Efficient residential and commercial site planning, emphasizing consolidation, efficiency, and reduction of land consumption, can create numerous small preserves on the neighborhood level.  The total assembly of these neighborhood parks and local natural resource protection areas serve to protect habitats for wildlife and people throughout entire watersheds.  The cumulative effect of residential village development will reduce the sprawl of public lighting, road and right-of-way maintenance through places suitable for passive recreation.             

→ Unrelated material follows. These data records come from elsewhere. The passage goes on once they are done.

theorem State.statusByte_bits (s : State) (p : Port) :
    (s.statusByte p).getLsbD 7 = (s.control.mode == .fallback) ∧ (s.statusByte p).getLsbD 6 = s.control.fireLatch ∧
      (s.statusByte p).getLsbD 5 = s.attention p ∧ (s.statusByte p).getLsbD 4 = (s.port p).repeating ∧
      (s.statusByte p).getLsbD 3 = (p == .office && s.loader.active) ∧
      (s.statusByte p).getLsbD 2 = (p == .office && s.window.isSome) ∧
      (s.statusByte p).getLsbD 1 = s.control.tableFault ∧ (s.statusByte p).getLsbD 0 = true := by
  have hbyte : s.statusByte p = BitVec.ofNat 8 ((if s.control.mode == .fallback then 0x80 else 0) +
      (if s.control.fireLatch then 0x40 else 0) + (if s.attention p then 0x20 else 0) +
      (if (s.port p).repeating then 0x10 else 0) + (if p == .office && s.loader.active then 0x08 else 0) +
      (if p == .office && s.window.isSome then 0x04 else 0) + (if s.control.tableFault then 0x02 else 0) + 1) := by
    unfold State.statusByte
    simp only [Bool.and_eq_true, beq_iff_eq, decide_eq_true_eq]
  rw [hbyte]
  exact status_bits (s.control.mode == .fallback) s.control.fireLatch (s.attention p) (s.port p).repeating
    (p == .office && s.loader.active) (p == .office && s.window.isSome) s.control.tableFault

section
variable {s t : State} {p : Port} {c : Command} {args more wire : List Byte} {l : Lines}

theorem State.frameDone_port (s : State) (p : Port) (r : ResultCode) (out : List Byte) (k : Nat) :
    (s.frameDone p r out k).port p = { s.port p with lastResult := r, assembly := none, out } := by cases p <;> rfl

/-- The first byte that a frame with a byte clocked shifts out is its status byte (R169). -/
theorem endFrame_head (fr : OpenFrame) (h : fr.wire ++ more ≠ []) :
    ((endFrame p l fr more s).port p).out.head? = some fr.status := by
  unfold endFrame
  dsimp only
  rw [if_neg h, State.frameDone_port]
  obtain ⟨b, bs, hb⟩ := List.exists_cons_of_ne_nil h
  simp only [hb, OpenFrame.shifted, shiftedOut, List.length_cons]
  rfl

theorem exec_whole_takes (h : s.takes p) :
    exec (frameInstr c (whole p args l)) s =
      .next (endFrame p l (newFrame p (commandCode c :: args) s) [] s) := by
  rw [exec_frameInstr, commandFrame, commandWire_coded h, frameEvent, if_pos h.1]
  rfl

end

/-- An unfetched flag set at one of `k` numbered items. -/
theorem any_range_iff {α : Type} (k : Nat) (f : Nat → Option α) (q : α → Bool) :
    ((List.range k).any fun n => (f n).any q) = true ↔ ∃ n < k, ∃ v, f n = some v ∧ q v = true := by
  simp [List.any_eq_true, Option.any_eq_true]

/-- Settles O6: bit by bit; the first byte out of a frame is the status byte it opened with. -/
theorem statusByteAndAttentionLines : Obligations.StatusByteAndAttentionLines := by
  refine ⟨fun s p => ?_, fun s => ⟨?_, any_range_iff .., any_range_iff .., fun p => ?_⟩⟩
  · obtain ⟨h7, h6, h5, h4, h3, h2, h1, h0⟩ := s.statusByte_bits p
    refine ⟨h7, h6, h5, h4, h3, h2, h1, h0, fun c l args t htakes h => ?_⟩
    obtain rfl := Host.Outcome.next.inj ((exec_whole_takes htakes).symm.trans h)
    exact endFrame_head _ (by simp [newFrame])
  · show (!s.log.records.isEmpty) = true ↔ _
    cases s.log.records <;> simp
  · simp [State.atn]

/-! ### Frames without effect (R169 to R171, R174) -/

section
variable {s t : State} {p : Port} {c : Command} {args more wire : List Byte} {l : Lines}

/-- No read needs more than two argument bytes (11.6). -/
theorem argumentBytes_read_le (hr : isRead c = true) (k : Loader) (args : List Byte) : argumentBytes c k args ≤ 2 := by
  cases c
  case readState | profileRead | tenantRead | unitRead | rosterRead | logRead | paramRead | channelRead | carFetch
    | verdictFetch => simp [argumentBytes]
  all_goals exact nomatch hr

Greenways are conduits for both people and natural resources. They restore fragmentation and diversity in natural spaces as well as reconnecting communities.  Greenways may be public or privately owned lands that are set aside from development because the lands that they comprise have natural values highly regarded by society.  Preservation of those values enhances the quality of life for those citizens who now or in the future will live close to greenways. Greenways areas tend to be linear land and water formations because more easily developed lands are more uniform in nature, drier, or are generally more accessible to development.  Greenways may be "retrofitted" onto previously developed landscapes where these residual, undeveloped lands, in public or private ownership, still possess natural or aesthetic values.             

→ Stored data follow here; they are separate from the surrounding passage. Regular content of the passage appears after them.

-- ==== Sys2Proof/Laws/Binarizer.lean ====
section
/-! SUPPORT. Bit packing (rules R67, R68): which bit of which word holds a pixel, and what the output of a binarizer command
leaves in `BMEM`. Then the searches of the black-point estimate, the admission check, and the grid of block black points. -/

namespace Sys2Proof.Machine

theorem testBit_packBits (f : Nat → Bool) (n b : Nat) : (packBits f n).testBit b = (decide (b < n) && f b) := by
  induction n generalizing f b with
  | zero => simp [packBits]
  | succ n ih =>
    unfold packBits
    cases b with
    | zero => cases f 0 <;> simp [Nat.testBit_zero]
    | succ b =>
      rw [Nat.testBit_succ, show ((if f 0 then 1 else 0) + 2 * packBits (fun b => f (b + 1)) n) / 2 =
        packBits (fun b => f (b + 1)) n by split <;> omega, ih]
      simp

@[simp] theorem length_packRow (w : Nat) (black : Nat → Bool) : (packRow w black).length = rowWords w := by
  simp [packRow]

/-- Bit `b` of word `j` of a packed row is pixel `32·j + b`, and 0 from pixel `w` on (R67). -/
theorem getLsbD_packRow (w : Nat) (black : Nat → Bool) {j b : Nat} (hj : j < rowWords w) (hb : b < 32) :
    ((packRow w black).getD j 0).getLsbD b = (decide (32 * j + b < w) && black (32 * j + b)) := by
  simp only [packRow, List.getD_eq_getElem?_getD, List.getElem?_map, List.getElem?_range hj, Option.map_some, Option.getD_some,
    BitVec.getLsbD_ofNat, testBit_packBits, hb, decide_true, Bool.true_and]

@[simp] theorem length_packMatrix (w h : Nat) (black : Nat → Nat → Bool) :
    (packMatrix w h black).length = rowWords w * h := by
  simp [packMatrix, List.length_flatMap, Nat.mul_comm]

theorem packMatrix_succ (w h : Nat) (black : Nat → Nat → Bool) :
    packMatrix w (h + 1) black = packMatrix w h black ++ packRow w fun x => black x h := by
  simp [packMatrix, List.range_succ, List.flatMap_append]

/-- Row `y` of a packed matrix starts at word `y·⌈w/32⌉` (R68). -/
theorem getD_packMatrix (w h : Nat) (black : Nat → Nat → Bool) {y j : Nat} (hy : y < h) (hj : j < rowWords w) :
    (packMatrix w h black).getD (y * rowWords w + j) 0 = (packRow w fun x => black x y).getD j 0 := by
  induction h with
  | zero => omega
  | succ h ih =>
    rw [packMatrix_succ, List.getD_eq_getElem?_getD]
    have hl : (packMatrix w h black).length = h * rowWords w := by rw [length_packMatrix, Nat.mul_comm]
    by_cases hyh : y < h
    · have : y * rowWords w + j < h * rowWords w := by
        calc y * rowWords w + j < y * rowWords w + rowWords w := by omega
          _ = (y + 1) * rowWords w := by ring
          _ ≤ h * rowWords w := Nat.mul_le_mul_right _ hyh
      rw [List.getElem?_append_left (by omega), ← List.getD_eq_getElem?_getD, ih hyh]
    · obtain rfl : y = h := by omega
      rw [List.getElem?_append_right (by omega), hl, Nat.add_sub_cancel_left, ← List.getD_eq_getElem?_getD]

/-- What a written matrix leaves in `BMEM`: its pixels, zero padding, and every later word as before (R67, R68, R241). -/
theorem holdsMatrix_writeRange (s : State) (w h : Nat) (black : Nat → Nat → Bool) :
    HoldsMatrix s { s with bmem := s.bmem.writeRange 0 (packMatrix w h black) } w h black := by
  have hr : ∀ a, State.readBMEM { s with bmem := s.bmem.writeRange 0 (packMatrix w h black) } a =
      if a < rowWords w * h then (packMatrix w h black).getD a 0 else s.readBMEM a := by
    intro a
    refine (readBMEM_writeBMEM s 0 (packMatrix w h black) a).trans ?_
    simp only [Nat.zero_le, true_and, Nat.zero_add, length_packMatrix, Nat.sub_zero]
  refine ⟨fun y hy x hx => ?_, fun a ha => ?_⟩
  · change (State.readBMEM _ (y * rowWords w + x / 32)).getLsbD (x % 32) = _
    have hj : x / 32 < rowWords w := by unfold rowWords; omega
    have hlt : y * rowWords w + x / 32 < rowWords w * h := by
      calc y * rowWords w + x / 32 < y * rowWords w + rowWords w := by omega
        _ = rowWords w * (y + 1) := by ring
        _ ≤ rowWords w * h := Nat.mul_le_mul_left _ hy
    rw [hr, if_pos hlt, getD_packMatrix w h black hy hj, getLsbD_packRow w _ hj (Nat.mod_lt _ (by omega)), Nat.div_add_mod]
  · rw [hr, if_neg (by unfold rowWords; omega)]

/-! ### Searches (R236 to R238) -/

/-- A scan that keeps the strictly greatest score seen, from `start`: it ends with `start` if no score is greater, else with
the first position of the greatest score. -/
theorem foldl_greatest {β : Type} [LinearOrder β] (idx : Nat → Nat) (score : Nat → β) (start : Nat × β) (n : Nat) :
    let r := (List.range n).foldl (fun best d => if best.2 < score d then (idx d, score d) else best) start
    (r = start ∧ ∀ d < n, score d ≤ start.2) ∨
      ∃ d < n, r = (idx d, score d) ∧ start.2 < score d ∧ ∀ e < n, score e ≤ score d ∧ (e < d → score e < score d) := by
  induction n with
  | zero => exact .inl ⟨rfl, by simp⟩
  | succ n ih =>
    simp only [List.range_succ, List.foldl_append, List.foldl_cons, List.foldl_nil]
    rcases ih with ⟨h, hall⟩ | ⟨d, hd, h, hlt, hall⟩
    · rw [h]
      by_cases hn : start.2 < score n
      · rw [if_pos hn]
        refine .inr ⟨n, by omega, rfl, hn, fun e he => ?_⟩
        rcases Nat.lt_succ_iff_lt_or_eq.1 he with he | rfl
        · exact ⟨(hall e he).trans hn.le, fun _ => (hall e he).trans_lt hn⟩
        · exact ⟨le_refl _, fun h => absurd h (lt_irrefl _)⟩
      · rw [if_neg hn]
        refine .inl ⟨rfl, fun e he => ?_⟩
        rcases Nat.lt_succ_iff_lt_or_eq.1 he with he | rfl
        · exact hall e he
        · exact not_lt.1 hn
    · rw [h]
      by_cases hn : score d < score n
      · rw [if_pos hn]
        refine .inr ⟨n, by omega, rfl, hlt.trans hn, fun e he => ?_⟩
        rcases Nat.lt_succ_iff_lt_or_eq.1 he with he | rfl
        · exact ⟨(hall e he).1.trans hn.le, fun _ => (hall e he).1.trans_lt hn⟩
        · exact ⟨le_refl _, fun h => absurd h (lt_irrefl _)⟩
      · rw [if_neg hn]
        refine .inr ⟨d, by omega, rfl, hlt, fun e he => ?_⟩
        rcases Nat.lt_succ_iff_lt_or_eq.1 he with he | rfl
        · exact hall e he
        · exact ⟨not_lt.1 hn, fun h => absurd h (by omega)⟩

/-- The one error of the estimate (R238). -/
theorem eq_notFound_of_estimate {count : List Nat} {e : ErrorCode} (h : estimateBlackPoint count = .error e) :
    e = .notFound := by
  unfold estimateBlackPoint at h
  dsimp only at h
  split at h <;> cases h
  rfl

/-! ### Admission (R231) -/

theorem inadmissible_iff (s : State) (n : Nat) : s.inadmissible n = true ↔ ¬ s.Admits n := by
  simp only [State.inadmissible, State.Admits, decide_eq_true_eq]
  constructor
  · rintro h ⟨h1, h2, h3, h4⟩
    rcases h with h | h | h | h <;> first | contradiction | omega
  · intro h
    by_contra hc
    push Not at hc
    exact h hc

theorem inadmissible_eq_false {s : State} {n : Nat} (h : s.Admits n) : s.inadmissible n = false := by
  by_contra hc
  exact (inadmissible_iff s n).1 (by simpa using hc) h

/-! ### The grid of block black points (R245, R246) -/

/-- The neighbours' black points that block `k` of a row uses, `up` being the row above and `row` this row so far. -/
def neighbours (up : Option (List Nat)) (row : List Nat) (k : Nat) : Option (Nat × Nat × Nat) :=
  match up with
  | none => none
  | some u => if k = 0 then none else some (u.getD k 0, row.getD (k - 1) 0, u.getD (k - 1) 0)

theorem blockRow_succ (s : State) (bY : Nat) (up : Option (List Nat)) (k : Nat) : s.blockRow bY up (k + 1) =
    s.blockRow bY up k ++ [blockPoint (s.blockPixels k bY) (neighbours up (s.blockRow bY up k) k)] := rfl

@[simp] theorem length_blockRow (s : State) (bY : Nat) (up : Option (List Nat)) (k : Nat) : (s.blockRow bY up k).length = k := by
  induction k with
  | zero => rfl
  | succ k ih => simp [blockRow_succ, ih]

/-- A block's black point does not change once the row goes on. -/
theorem getD_blockRow (s : State) (bY : Nat) (up : Option (List Nat)) {k j : Nat} (h : j < k) :
    (s.blockRow bY up k).getD j 0 = blockPoint (s.blockPixels j bY) (neighbours up (s.blockRow bY up j) j) := by
  induction k with
  | zero => omega
  | succ k ih =>
    rw [blockRow_succ, List.getD_eq_getElem?_getD]
    by_cases hj : j = k
    · subst hj
      rw [List.getElem?_append_right (by simp)]
      simp
    · rw [List.getElem?_append_left (by simp; omega), ← List.getD_eq_getElem?_getD, ih (by omega)]

@[simp] theorem length_blockGrid (s : State) (k : Nat) : (s.blockGrid k).length = k := by
  induction k with
  | zero => rfl
  | succ k ih => simp [State.blockGrid, ih]

/-- Row `j` of the grid is computed from the row above it. -/
theorem getD_blockGrid (s : State) {k j : Nat} (h : j < k) :
    (s.blockGrid k).getD j [] = s.blockRow j (s.blockGrid j).getLast? (blockCount s.imgW.toNat) := by
  induction k with
  | zero => omega
  | succ k ih =>
    rw [State.blockGrid, List.getD_eq_getElem?_getD]
    by_cases hj : j = k
    · subst hj
      rw [List.getElem?_append_right (by simp)]
      simp
    · rw [List.getElem?_append_left (by simp; omega), ← List.getD_eq_getElem?_getD, ih (by omega)]

theorem getLast?_blockGrid (s : State) (j : Nat) :
    (s.blockGrid j).getLast? = if j = 0 then none else some ((s.blockGrid j).getD (j - 1) []) := by
  cases j with
  | zero => rfl
  | succ j => simp [State.blockGrid]

/-- The black point of a block, from its pixels and, off the first row and column, from its three neighbours. -/
theorem blockBlackPoint_eq (s : State) {bY bx : Nat} (hY : bY < blockCount s.imgH.toNat) (hx : bx < blockCount s.imgW.toNat) :
    s.blockBlackPoint bY bx = blockPoint (s.blockPixels bx bY)
      (if 0 < bY ∧ 0 < bx then
        some (s.blockBlackPoint (bY - 1) bx, s.blockBlackPoint bY (bx - 1), s.blockBlackPoint (bY - 1) (bx - 1))
      else none) := by
  unfold State.blockBlackPoint
  rw [getD_blockGrid s hY, getD_blockRow s bY _ hx, getLast?_blockGrid]
  congr 1
  unfold neighbours
  by_cases h0 : bY = 0
  · simp [h0]
  · by_cases h1 : bx = 0
    · simp [h0, h1]
    · rw [if_neg h0, if_pos ⟨by omega, by omega⟩, getD_blockGrid s (show bY - 1 < bY by omega),
        getD_blockGrid s (show bY - 1 < blockCount s.imgH.toNat by omega), getD_blockRow s bY _ (show bx - 1 < bx by omega),
        getD_blockRow s bY _ (show bx - 1 < blockCount s.imgW.toNat by omega)]
      simp only [h1, if_false]

/-- The pixels of a block are those of its 8 columns and 8 rows (R244). -/
theorem mem_blockPixels {s : State} {bx bY v : Nat} : v ∈ s.blockPixels bx bY ↔
    ∃ x y, blockOrigin s.imgW.toNat bx ≤ x ∧ x < blockOrigin s.imgW.toNat bx + 8 ∧
      blockOrigin s.imgH.toNat bY ≤ y ∧ y < blockOrigin s.imgH.toNat bY + 8 ∧ s.pixel x y = v := by
  simp only [State.blockPixels, List.mem_flatMap, List.mem_map, List.mem_range]
  constructor
  · rintro ⟨dy, hy, dx, hx, h⟩
    exact ⟨_, _, by omega, by omega, by omega, by omega, h⟩
  · rintro ⟨x, y, hx, hx', hy, hy', h⟩
    exact ⟨y - blockOrigin s.imgH.toNat bY, by omega, x - blockOrigin s.imgW.toNat bx, by omega, by
      rwa [Nat.add_sub_cancel' hx, Nat.add_sub_cancel' hy]⟩

theorem sum_map_range (n : Nat) (g : Nat → Nat) : ((List.range n).map g).sum = ∑ k ∈ Finset.range n, g k := by
  induction n with
  | zero => rfl
  | succ n ih => rw [List.range_succ, List.map_append, List.sum_append, ih, Finset.sum_range_succ]; simp

theorem sum_flatMap_range (n k : Nat) (g : Nat → Nat → Nat) :
    ((List.range n).flatMap fun a => (List.range k).map (g a)).sum = ∑ a ∈ Finset.range n, ∑ b ∈ Finset.range k, g a b := by
  simp only [← sum_map_range, List.flatMap, List.sum_flatten, List.map_map, Function.comp_def]

/-- The sum of a block's pixels (R245). -/
theorem sum_blockPixels (s : State) (bx bY : Nat) : (s.blockPixels bx bY).sum =
    ∑ y ∈ Finset.Ico (blockOrigin s.imgH.toNat bY) (blockOrigin s.imgH.toNat bY + 8),
      ∑ x ∈ Finset.Ico (blockOrigin s.imgW.toNat bx) (blockOrigin s.imgW.toNat bx + 8), s.pixel x y := by
  rw [State.blockPixels, sum_flatMap_range]
  simp only [Finset.sum_Ico_eq_sum_range, Nat.add_sub_cancel_left]

/-- The threshold of a block is the mean of the 5×5 black points around the clamped centre (R247). -/
theorem blockThreshold_eq (s : State) (subW bx bY : Nat) :
    blockThreshold (s.blockGrid (blockCount s.imgH.toNat)) subW (blockCount s.imgH.toNat) bx bY =
      (∑ dy ∈ Finset.range 5, ∑ dx ∈ Finset.range 5,
        s.blockBlackPoint (min (max bY 2) (blockCount s.imgH.toNat - 3) + dy - 2) (min (max bx 2) (subW - 3) + dx - 2)) / 25 := by
  rw [blockThreshold, sum_flatMap_range]
  rfl

/-- The minimum of a non-empty list by the fold of R245, from any bound at or above it. -/
theorem foldl_min_eq {l : List Nat} {b lo : Nat} (h1 : lo ∈ l) (h2 : ∀ v ∈ l, lo ≤ v) (hb : lo ≤ b) : l.foldl min b = lo := by
  have hle : ∀ (l : List Nat) (b : Nat), lo ≤ b → (∀ v ∈ l, lo ≤ v) → lo ≤ l.foldl min b := by
    intro l
    induction l with
    | nil => exact fun _ h _ => h
    | cons a l ih => exact fun b hb h => ih _ (le_min hb (h a (by simp))) fun v hv => h v (by simp [hv])
  have hge : ∀ (l : List Nat) (b : Nat), lo ∈ l ∨ b ≤ lo → l.foldl min b ≤ lo := by
    intro l
    induction l with
    | nil => rintro b (h | h); exacts [by simp at h, h]
    | cons a l ih =>
      rintro b (h | h)
      · rcases List.mem_cons.1 h with rfl | h
        · exact ih _ (.inr (min_le_right _ _))
        · exact ih _ (.inl h)
      · exact ih _ (.inr ((min_le_left _ _).trans h))
  exact le_antisymm (hge l b (.inl h1)) (hle l b hb h2)

/-- The maximum, likewise. -/
theorem foldl_max_eq {l : List Nat} {b hi : Nat} (h1 : hi ∈ l) (h2 : ∀ v ∈ l, v ≤ hi) (hb : b ≤ hi) : l.foldl max b = hi := by
  have hle : ∀ (l : List Nat) (b : Nat), b ≤ hi → (∀ v ∈ l, v ≤ hi) → l.foldl max b ≤ hi := by
    intro l
    induction l with
    | nil => exact fun _ h _ => h
    | cons a l ih => exact fun b hb h => ih _ (max_le hb (h a (by simp))) fun v hv => h v (by simp [hv])
  have hge : ∀ (l : List Nat) (b : Nat), hi ∈ l ∨ hi ≤ b → hi ≤ l.foldl max b := by
    intro l
    induction l with
    | nil => rintro b (h | h); exacts [by simp at h, h]
    | cons a l ih =>
      rintro b (h | h)
      · rcases List.mem_cons.1 h with rfl | h
        · exact ih _ (.inr (le_max_right _ _))
        · exact ih _ (.inl h)
      · exact ih _ (.inr (h.trans (le_max_left _ _)))
  exact le_antisymm (hle l b hb h2) (hge l b (.inl h1))

theorem pixel_le (s : State) (x y : Nat) : s.pixel x y ≤ 255 := by
  have := (s.readLMEM (y * s.imgW.toNat + x)).isLt
  unfold State.pixel
  omega

end Sys2Proof.Machine
end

The St. Jones Greenway Commission adopted the "St. Jones River Greenway Concept Plan" (Urban Research and Development Corporation, August 1996) in November 1998.  This Commission, sponsored by the Levy Court and the Kent County Community Services Department, Parks Division, has implemented land acquisition, riparian land protection strategies, transportation grants, and greenway construction projects pursuant to the objectives of that Master Plan.  By adopting the “St. Jones Greenway Concept Plan” (Urban Research and Development Corporation, August 1996), Kent County will emphasize greenway linkages between public and private open spaces throughout the County.  In addition, Kent County will emphasize land protection, strategic investment, and construction of projects that increase protection and recreational use of the resources of the watershed.  The process of identifying links between developed recreational facilities is an on going effort.   

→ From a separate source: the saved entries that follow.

-- ==== Sys2Proof/Laws/Exec.lean ====
section
/-! SUPPORT. Everything a command can do, said once: it ends in an error, or it succeeds with one of a few kinds of writes
(rules R73, R280, R284). -/

namespace Sys2Proof.Machine

/-- The kinds of writes a successful command makes, before `STATUS` is updated. -/
inductive Effect (s : State) : Instr → State → Prop
  | nop : Effect s .nop s
  | sreset : Effect s .sreset s.resetRegisters
  | gfadd (a b v) : Effect s (.gfadd a b) (s.writeRES v)
  | gfmul (a b v) : Effect s (.gfmul a b) (s.writeRES v)
  | gfinv (a v) : Effect s (.gfinv a) (s.writeRES v)
  | gfexp (a v) : Effect s (.gfexp a) (s.writeRES v)
  | gflog (a v) : Effect s (.gflog a) (s.writeRES v)
  | pzero (rd p) : Effect s (.pzero rd) (s.writeP rd p)
  | pone (rd p) : Effect s (.pone rd) (s.writeP rd p)
  | pld (rd off len p) : Effect s (.pld rd off len) (s.writeP rd p)
  | pst (ra off i vs v) : Effect s (.pst ra off) ((s.writeCW i vs).writeRES v)
  | pdeg (ra v) : Effect s (.pdeg ra) (s.writeRES v)
  | pcoef (ra k v) : Effect s (.pcoef ra k) (s.writeRES v)
  | peval (ra a v) : Effect s (.peval ra a) (s.writeRES v)
  | padd (rd ra rb p) : Effect s (.padd rd ra rb) (s.writeP rd p)
  | pmul (rd ra rb p) : Effect s (.pmul rd ra rb) (s.writeP rd p)
  | pscl (rd ra c p) : Effect s (.pscl rd ra c) (s.writeP rd p)
  | pmulm (rd ra d c p) : Effect s (.pmulm rd ra d c) (s.writeP rd p)
  | pdiv (rd re ra rb q r) : Effect s (.pdiv rd re ra rb) ((s.writeP rd q).writeP re r)
  | rsenc (nd ec i vs) : Effect s (.rsenc nd ec) (s.writeCW i vs)
  | rsdecClean (n twoS) : Effect s (.rsdec n twoS) s
  | rsdec (n twoS i vs) : Effect s (.rsdec n twoS) (s.writeCW i vs)
  | rsgen (rd k p) : Effect s (.rsgen rd k) (s.writeP rd p)
  | rssyn (rd n twoS p) : Effect s (.rssyn rd n twoS) (s.writeP rd p)
  | bingm (w h ws bp) : Effect s .bingm ((s.writeOutput w h ws).writeBlackPt bp)
  | bingr (y w h ws bp) : Effect s (.bingr y) ((s.writeOutput w h ws).writeBlackPt bp)
  | binhmGlobal (w h ws bp) : Effect s .binhm ((s.writeOutput w h ws).writeBlackPt bp)
  | binhm (w h ws) : Effect s .binhm (s.writeOutput w h ws)

/-- A command whose pseudocode gave `r` has ended one way or the other. -/
theorem ends_of_finish {i : Instr} {s : State} {r : Except ErrorCode State} (h : exec i s = finish i s r)
    (hr : ∀ u, r = .ok u → Effect s i u) :
    (∃ c, exec i s = .next (s.raise c (encode i))) ∨ ∃ u, exec i s = .next u.succeed ∧ Effect s i u := by
  cases r with
  | ok u => exact .inr ⟨u, h, hr u rfl⟩
  | error c => exact .inl ⟨c, h⟩

theorem globalMatrix_ok {s u : State} (h : s.globalMatrix = .ok u) :
    ∃ w k ws bp, u = (s.writeOutput w k ws).writeBlackPt bp := by
  unfold State.globalMatrix at h
  split at h
  · cases h
  · cases h; exact ⟨_, _, _, _, rfl⟩

/-- Everything `exec` can do: an error, which changes only the error record, or a success with an effect of its kind. -/
theorem exec_cases (i : Instr) (s : State) :
    (∃ c, exec i s = .next (s.raise c (encode i))) ∨ ∃ u, exec i s = .next u.succeed ∧ Effect s i u := by
  cases i with
  | nop => exact .inr ⟨_, rfl, .nop⟩
  | sreset => exact .inr ⟨_, rfl, .sreset⟩
  | gfadd a b => exact .inr ⟨_, rfl, .gfadd a b _⟩
  | gfmul a b => exact .inr ⟨_, rfl, .gfmul a b _⟩
  | gfexp a => exact .inr ⟨_, rfl, .gfexp a _⟩
  | pzero rd => exact .inr ⟨_, rfl, .pzero rd _⟩
  | pone rd => exact .inr ⟨_, rfl, .pone rd _⟩
  | pdeg ra => exact .inr ⟨_, rfl, .pdeg ra _⟩
  | peval ra a => exact .inr ⟨_, rfl, .peval ra a _⟩
  | padd rd ra rb => exact .inr ⟨_, rfl, .padd rd ra rb _⟩
  | pscl rd ra c => exact .inr ⟨_, rfl, .pscl rd ra c _⟩
  | rsgen rd k => exact .inr ⟨_, rfl, .rsgen rd k _⟩
  | gfinv a =>
    refine ends_of_finish (show exec _ s = execGfinv a s from rfl) fun u hu => ?_
    split at hu
    · cases hu
    · cases hu; exact .gfinv _ _
  | gflog a =>
    refine ends_of_finish (show exec _ s = execGflog a s from rfl) fun u hu => ?_
    split at hu
    · cases hu
    · cases hu; exact .gflog _ _
  | pld rd off len =>
    refine ends_of_finish (show exec _ s = execPld rd off len s from rfl) fun u hu => ?_
    split at hu
    · cases hu
    · cases hu; exact .pld _ _ _ _
  | pst ra off =>
    refine ends_of_finish (show exec _ s = execPst ra off s from rfl) fun u hu => ?_
    split at hu
    · cases hu
    · cases hu; exact .pst _ _ _ _ _
  | pcoef ra k =>
    refine ends_of_finish (show exec _ s = execPcoef ra k s from rfl) fun u hu => ?_
    split at hu
    · cases hu
    · cases hu; exact .pcoef _ _ _
  | pmul rd ra rb =>
    refine ends_of_finish (show exec _ s = execPmul rd ra rb s from rfl) fun u hu => ?_
    unfold State.writeCapped at hu
    split at hu
    · cases hu
    · cases hu; exact .pmul _ _ _ _
  | pmulm rd ra d c =>
    refine ends_of_finish (show exec _ s = execPmulm rd ra d c s from rfl) fun u hu => ?_
    unfold State.writeCapped at hu
    split at hu
    · cases hu
    · cases hu; exact .pmulm _ _ _ _ _
  | pdiv rd re ra rb =>
    refine ends_of_finish (show exec _ s = execPdiv rd re ra rb s from rfl) fun u hu => ?_
    split at hu
    · cases hu
    · split at hu
      · cases hu
      · cases hu; exact .pdiv _ _ _ _ _ _
  | rsenc nd ec =>
    refine ends_of_finish (show exec _ s = execRsenc nd ec s from rfl) fun u hu => ?_
    split at hu
    · cases hu
    · cases hu; exact .rsenc _ _ _ _
  | rsdec n twoS =>
    refine ends_of_finish (show exec _ s = execRsdec n twoS s from rfl) fun u hu => ?_
    split at hu
    · cases hu
    · dsimp only at hu
      split at hu
      · cases hu; exact .rsdecClean _ _
      · split at hu
        · cases hu
        · cases hu; exact .rsdec _ _ _ _
  | rssyn rd n twoS =>
    refine ends_of_finish (show exec _ s = execRssyn rd n twoS s from rfl) fun u hu => ?_
    split at hu
    · cases hu
    · cases hu; exact .rssyn _ _ _ _
  | bingm =>
    refine ends_of_finish (show exec _ s = execBingm s from rfl) fun u hu => ?_
    split at hu
    · cases hu
    · obtain ⟨w, k, ws, bp, rfl⟩ := globalMatrix_ok hu
      exact .bingm _ _ _ _
  | bingr y =>
    refine ends_of_finish (show exec _ s = execBingr y s from rfl) fun u hu => ?_
    split at hu
    · cases hu
    · split at hu
      · cases hu
      · cases hu; exact .bingr _ _ _ _ _
  | binhm =>
    refine ends_of_finish (show exec _ s = execBinhm s from rfl) fun u hu => ?_
    split at hu
    · cases hu
    · split at hu
      · obtain ⟨w, k, ws, bp, rfl⟩ := globalMatrix_ok hu
        exact .binhmGlobal _ _ _ _
      · cases hu; exact .binhm _ _ _

end Sys2Proof.Machine
end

Land protection for neighborhoods and greenways should be based on projections of local densities and natural opportunities for open space preservation.  The importance of these areas for preservation should be linked to the decreased ability of recreational and ecological systems to respond to new levels of development.   

The dedication of low-maintenance, non-impervious pathways and greenspaces will preserve the sustainable character of our communities and ecological systems.  Assuring a quality community network of low impact open spaces while offering livable established communities will reduce the tendency of residents to flee to rural areas.  This process would coerce home and commercial development into less intense areas of the County.  There are currently 91,594.42 acres of open space and protected areas in Kent County.  This figure includes open space found in subdivisions.     

 
Table 11.1 Acres of Open Space in Recorded Subdivisions 

1990-1995

1996-2001

Total

355.1445

1091.8383

1446.9828

 Recommendations     

·        To create a network of open space and suitable recreational facilities to serve the existing and projected populations of Kent County. 

·        Protect and preserve key natural resources throughout the County from unwarranted development. 

Connect existing open spaces into a cohesive system of greenways and resource areas.
Ensure that a wide selection of public recreational facilities and programs are provided to meet the varying needs of all County residents.
Develop a master plan for current proposed and future open space parcels with DNREC and the Department of Agriculture.
Review the possible development of an ordinance creating a new zoning classification for Open Space (OS).